WORK REQUEST
Of the lines in the data below, write out exactly those from the one holding "[tset, tget, Ne.symm h]" through the one holding "hj, hk, ih]", both included.

◇ ◇ ◇ ◇ ◇ ◇ ◇

/-! ### Tables -/

@[simp] theorem tget_tset_same {α : Type} (d : α) (t : Tab α) (k : Nat) (v : α) : tget d (tset t k v) k = v := by
  induction t with
  | nil => simp [tset, tget]
  | cons e r ih =>
    obtain ⟨j, w⟩ := e
    simp only [tset]
    split
    · simp [tget]
    · split
      · simp [tget]
      · rename_i h _
        simp [tget, h, ih]

@[simp] theorem tget_tset_other {α : Type} (d : α) (t : Tab α) (k l : Nat) (v : α) (h : l ≠ k) : tget d (tset t k v) l = tget d t l := by
  induction t with
  | nil => simp [tset, tget, Ne.symm h]
  | cons e r ih =>
    obtain ⟨j, w⟩ := e
    simp only [tset]
    split
    · rename_i hj
      subst hj
      simp [tget, Ne.symm h]
    · split
      · simp [tget, Ne.symm h]
      · simp [tget, ih]

@[simp] theorem tset_tset_same {α : Type} (t : Tab α) (k : Nat) (v w : α) : tset (tset t k v) k w = tset t k w := by
  induction t with
  | nil => simp [tset]
  | cons e r ih =>
    obtain ⟨j, x⟩ := e
    by_cases hj : j = k
    · simp [tset, hj]
    · by_cases hk : k < j
      · simp [tset, hj, hk]
      · simp [tset, hj, hk, ih]

@[simp] theorem tfind_tset_same {α : Type} (t : Tab α) (k : Nat) (v : α) : tfind (tset t k v) k = some v := by
  induction t with
  | nil => simp [tset, tfind]
  | cons e r ih =>
    obtain ⟨j, w⟩ := e
    simp only [tset]
    split
    · simp [tfind]
    · split
      · simp [tfind]
      · rename_i h _
        simp [tfind, h, ih]

@[simp] theorem tfind_tset_other {α : Type} (t : Tab α) (k l : Nat) (v : α) (h : l ≠ k) : tfind (tset t k v) l = tfind t l := by
  induction t with
  | nil => simp [tset, tfind, Ne.symm h]
  | cons e r ih =>
    obtain ⟨j, w⟩ := e
    simp only [tset]
    split
    · rename_i hj
      subst hj
      simp [tfind, Ne.symm h]
    · split
      · simp [tfind, Ne.symm h]
      · simp [tfind, ih]

@[simp] theorem tmod_def {α : Type} (d : α) (t : Tab α) (k : Nat) (f : α → α) : tmod d t k f = tset t k (f (tget d t k)) := rfl
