/-- Loads and stores of a byte, a doubleword and a vector at 0x40, and a flag store there. -/
theorem wit_OmpenExtentAccesses : runsKernel extentState extentKernel
    ∧ (∀ imm : BitVec 13, imm = 0 → ∀ n, ((readQ extentKernel 1).toNat + imm.toNat * n) % 2 ^ 64 = 0x40)
    ∧ ExtentReaches extentState (extentPlace 1 1).1 extentKernel 1 0x40 1 1 (extentSegs 1 1) ∧ homeReadable (extentPlace 1 1).1 extentKernel (extentSegs 1 1) = true
    ∧ ExtentReaches extentState (extentPlace 8 1).1 extentKernel 1 0x40 8 1 (extentSegs 8 1) ∧ homeReadable (extentPlace 8 1).1 extentKernel (extentSegs 8 1) = true
    ∧ ExtentReaches extentState (extentPlace 64 1).1 extentKernel 1 0x40 64 1 (extentSegs 64 1) ∧ homeReadable (extentPlace 64 1).1 extentKernel (extentSegs 64 1) = true
    ∧ ExtentReaches extentState (extentPlace 8 2).1 extentKernel 1 0x40 8 2 (extentSegs 8 2) ∧ ExtentReaches extentState (extentPlace 64 2).1 extentKernel 1 0x40 64 2 (extentSegs 64 2)
    ∧ ExtentReaches extentState (extentPlace 4 2).1 extentKernel 1 (readQ extentKernel 1).toNat 4 2 (extentSegs 4 2) := by
  refine ⟨rfl, fun imm h n => ?_, ?_⟩
  · subst h
    have h : (readQ extentKernel 1).toNat = 0x40 := by decide +kernel
    rw [h, show ((0 : BitVec 13).toNat) = 0 from rfl, Nat.zero_mul]
    rfl
  · refine ⟨?_, ?_, ?_, ?_, ?_, ?_, ?_, ?_, ?_⟩ <;> first | exact extent_reaches (by decide) (by decide) (by decide +kernel) | decide +kernel

/-! ### States and operands that meet the hypotheses of each statement, clause by clause -/

def c1CtxA : Ctx := { Ctx.idle with running := true, uid := 7, pc := 0x100, count := 10, s := [(3, 5), (4, 0xFFFFFFFFFFFFFFFF), (5, 0x8000000000000000), (7, 70), (8, 0x3FC00000), (9, 0x1000), (10, 0x40490FDB)], g := 0b1000000000001001, lc := 5, ec := 1, vrb := 30, prb := 3, wq := [⟨.scalar 11 77, 4, 10⟩, ⟨.scalar 12 78, 4, 13⟩], h := [(2, ⟨.unbound, 0, 0, 0, 0⟩)], m := [(2, 9)], p := [(2, 5), (3, 0), (12, 0xFF00FF)], v := [(1, BitVec.ofNat 4096 (2^4095 + 12345678901234567890)), (2, BitVec.ofNat 4096 (7 * 2^4000 + 0x3F8000003F800000)), (40, BitVec.ofNat 4096 (0xABCDEF0123456789 * 2 ^ 100 + 3))] }
def c1SA : State := setCtx State.reset 0 c1CtxA
def c10Opx (m0 : Nat) (m1 : W64 := 0x0000000000002000) (m2 : W64 := 0x4000) : EngineOp := { placedCall.op with m := [(0, BitVec.ofNat 64 m0), (1, m1), (2, m2), (3, 6), (5, 3), (7, 0x500000009)], h := [], uid := 7, id := 77 }
def c10Run0 (m0 : Nat) (dn : Option Nat := none) : McallRun := { placedCall with op := c10Opx m0, aoff := 0x2000, boff := 0x4000, endk := 6, ea := 4, ic := 4, ilen := dn, word := 0, ctr := [(0, 3), (1, 1)], pc := 7 }
def c10Mem0 : State := base
def c10Ms (r : McallRun) : State := modCore c10Mem0 0 (fun k => { k with mcall := some r })
def c10GetB (r : McallRun) (i : Nat) : List Nat := match rowCodes (c10Ms r) r.op (wordH (r.op.param 2)) (r.boff.toNat + (r.ea + i) * wordStride (r.op.param 2)) (nfmtOf (bfmt r.op)).width 0 64 with | .ok l => l | _ => []
def c10GetBt (r : McallRun) (n : Nat) (i : Nat) : List Nat := match rowCodes (c10Ms r) r.op (wordH (r.op.param 2)) (r.boff.toNat + (i) * wordStride (r.op.param 2)) (nfmtOf (bfmt r.op)).width r.ea n with | .ok l => l | _ => []
def c10R0 := c10Run0 0x0
def c10R6 := c10Run0 0x66
def c10Stage (r : McallRun) : McallRun := { r with stagedA := some r.ea, stagedB := some r.ea, codesA := List.replicate (128 * stepSize r) 1, codesB := List.replicate (64 * stepSize r) 1 }
def c10Q6 := c10Stage c10R6
def c10Q6d := { c10Q6 with ilen := some (c10Q6.ic + stepSize c10Q6) }
def c10Q6e := { c10Q6d with word := 1 }
def c10Ri := c10Stage (c10Run0 0x00)
def c10Oq : EngineOp := { c10Opx 0x4000 with x := 0 }
def c10Qs (o : EngineOp) : State := modCore c10Mem0 0 (fun k => { k with queue := [o], pool := [⟨0, 0, [(3, 5)], [(3, true)], 0, true, []⟩, ⟨7, 0, [(3, 5)], [(3, true)], 0, false, []⟩] })
def c10E1 : PoolEntry := ⟨7, 0, [(3, 5)], [(3, true)], 0, false, []⟩
def c10Fl := mcallCheck (unqueue (c10Qs (c10Opx 0x40F0)) (c10Opx 0x40F0)) (c10Opx 0x40F0)
def c10RE := { c10R6 with ended := true, clamped := true, op := { c10R6.op with dbgctl := 0x4000 } }
def c10RT := { c10R6 with steps := 2^32 }
def c10bOpx (m0 : Nat) (m1 : W64 := 0x0000400000002000) (m2 : W64 := 0x0001000000004000) : EngineOp := { placedCall.op with m := [(0, BitVec.ofNat 64 m0), (1, m1), (2, m2), (3, 6), (5, 3), (7, 0x500000009)], h := [], uid := 7, id := 77, launch := 3 }
def c10bRun0 (m0 : Nat) (dn : Option Nat := none) : McallRun := { placedCall with op := c10bOpx m0, aoff := 0x2000, boff := 0x4000, endk := 6, ea := 4, ic := 4, ilen := dn, word := 0, ctr := [(0, 3), (1, 1)], pc := 7 }
def c10bMem0 : State := base
def c10bMs (r : McallRun) : State := modCore c10bMem0 0 (fun k => { k with mcall := some r })
def c10bR6 := c10bRun0 0x66
def c10bStage (r : McallRun) : McallRun := { r with stagedA := some r.ea, stagedB := some r.ea, codesA := List.replicate (128 * stepSize r) 1, codesB := List.replicate (64 * stepSize r) 1 }
def c10bQ6 := c10bStage c10bR6
def c10bQ6n : McallRun := { c10bQ6 with stagedA := none }
def c10bQ6w : McallRun := { c10bQ6 with word := 1, ic := 0 }
def c11Hk5 : Handle := ⟨.tensor, 5, 0, 0, 0⟩
def c11Rm (kind : RKind) (segs : List Seg) (id := 60) : Remote := { id := id, uid := 7, core := 0, part := 0, launch := 3, kind := kind, slot := 1, h := 2, hk := c11Hk5, off := 0x40, ranges := [(0x40, 8)], segs := segs, since := 5 }
def c11A : Nat := 2^38 + 0x10040
def c11Rs (l : List Remote) (i : Nat := 0) : State := { base with remotes := l, sel := { base.sel with idx := i, core := 0 }, cycle := 1000 }
def c11Rl := c11Rm (.load 0 9 3 0 true false 0) [⟨.mem c11A, 8⟩]
def c11Rv := c11Rm (.value [.scalar 5 5, .pred 1 3 3]) []
def c11Rh := c11Rm (.hbind 4) []
def c11Rx := c11Rm (.hsetxv 4 77) []
def c11Rst := c11Rm (.store [1,2,3,4]) [⟨.mem c11A, 4⟩]
def c11Rlk := c11Rm (.lake [1,2,3,4] true) [⟨.mem c11A, 4⟩]
def c11Rtl := c11Rm (.stl [1,2,3,4] 3) [⟨.mem c11A, 4⟩]
def c11Ra (fn : Nat) (sc : Nat) := c11Rm (.atomic fn 7 9 (some 11) sc) [⟨.mem c11A, 4⟩]
def c11Amo (fn : Nat) : Remote := { c11Ra fn 0 with segs := [⟨.mem c11A, atomicSize fn⟩] }
def c11Tg (c : Nat) : State := { base with tags := [(sectorOf (.mem c11A), some c)] }
def c11Far (r : Remote) : Remote := { r with hk := ⟨.tensor, 5, 3, 0, 0⟩, segs := [⟨.far 3 5 0x40, 4⟩] }
def c11Rr := c11Rm (.ring 12 true 5) []
def c11Gs (dm : BitVec 192) (dev : Nat) (die num : Nat) (c11Far : Tab (BitVec 256)) : State := setGroup { c11Rs [] 1 with devnum := dev, sel := { base.sel with idx := 1, die := die, num := num } } 1 { Group.none with members := 0xFF, gen := 5, loaded := true, dmask := dm, arrived := 0xFF, far := c11Far }
def c11Sp : State := { c11Rs [] 2 with splits := [⟨2, 16, 7, 0, 3, [99]⟩, ⟨3, 16, 7, 0, 3, [99]⟩] }
def c11Bl : List Byte := List.replicate 128 5
def c11Dl : State := { c11Rs [] 1 with dirty3 := [(5, c11Bl), (9, c11Bl)] }
def c12Eo (opc x : Nat) (m : Tab W64) : EngineOp := { placedCall.op with opc := opc, x := x, m := m, h := [(2, ⟨.tensor, 5, 0, 0, 0⟩), (3, ⟨.tensor, 6, 0, 0, 0⟩)], uid := 7, id := 77, launch := 3, op := 9, part := 0 }
def c12W (h off stride : Nat) : W64 := BitVec.ofNat 64 (off + h * 2^32 + stride * 2^44)
def c12Qs (o : EngineOp) : State := { modCore base 0 (fun k => { k with queue := [o] }) with sel := { base.sel with core := 0 } }
def c12C0 := c12Eo 4 0 [(1, c12W 2 0x40 64), (2, c12W 0 0x2000 32), (3, 32 + 2 * 2^32)]
def c12CI (o : EngineOp) := match copyCheck (unqueue (c12Qs o) o) o with | .ok l => l | _ => [99]
def c12CF (o : EngineOp) := match copyCheck (unqueue (c12Qs o) o) o with | .error l => l | _ => plainFault 0 0
def c12Cr (o : EngineOp) (left : List (Nat × Nat × Nat)) : CopyRun := ⟨o, [], left, none, 5, [], 0⟩
def c12C1 := { c12C0 with m := [(1, c12W 2 0x1FFF0 64), (2, c12W 0 0x2000 32), (3, 32 + 2 * 2^32)] }
def c12RunS (r : CopyRun) (keep : Bool) (t : Nat) : State := { modCore base 0 (fun k => { k with copies := [r] }) with sel := { base.sel with core := 0, keep := keep, num := 0 }, cycle := t }
def c12R1 := c12Cr c12C0 [(0,0,32), (1,0,32)]
def c12PU (r : CopyRun) := (prepareCopy (c12RunS r false 100) r).1
def c12PR (r : CopyRun) := match (prepareCopy (c12RunS r false 100) r).2 with | .ok r => r | _ => r
def c12MV (r : CopyRun) := (moveAll (c12PU r) (c12PR r) (c12PR r).left.length).1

◇ ◇ ◇ ◇ ◇ ◇ ◇

EXERCISE SOLUTION
  | nil => simp [tset, tget, Ne.symm h]
  | cons e r ih =>
    obtain ⟨j, w⟩ := e
    simp only [tset]
    split
    · rename_i hj
      subst hj
      simp [tget, Ne.symm h]
    · split
      · simp [tget, Ne.symm h]
      · simp [tget, ih]

@[simp] theorem tset_tset_same {α : Type} (t : Tab α) (k : Nat) (v w : α) : tset (tset t k v) k w = tset t k w := by
  induction t with
  | nil => simp [tset]
  | cons e r ih =>
    obtain ⟨j, x⟩ := e
    by_cases hj : j = k
    · simp [tset, hj]
    · by_cases hk : k < j
      · simp [tset, hj, hk]
      · simp [tset, hj, hk, ih]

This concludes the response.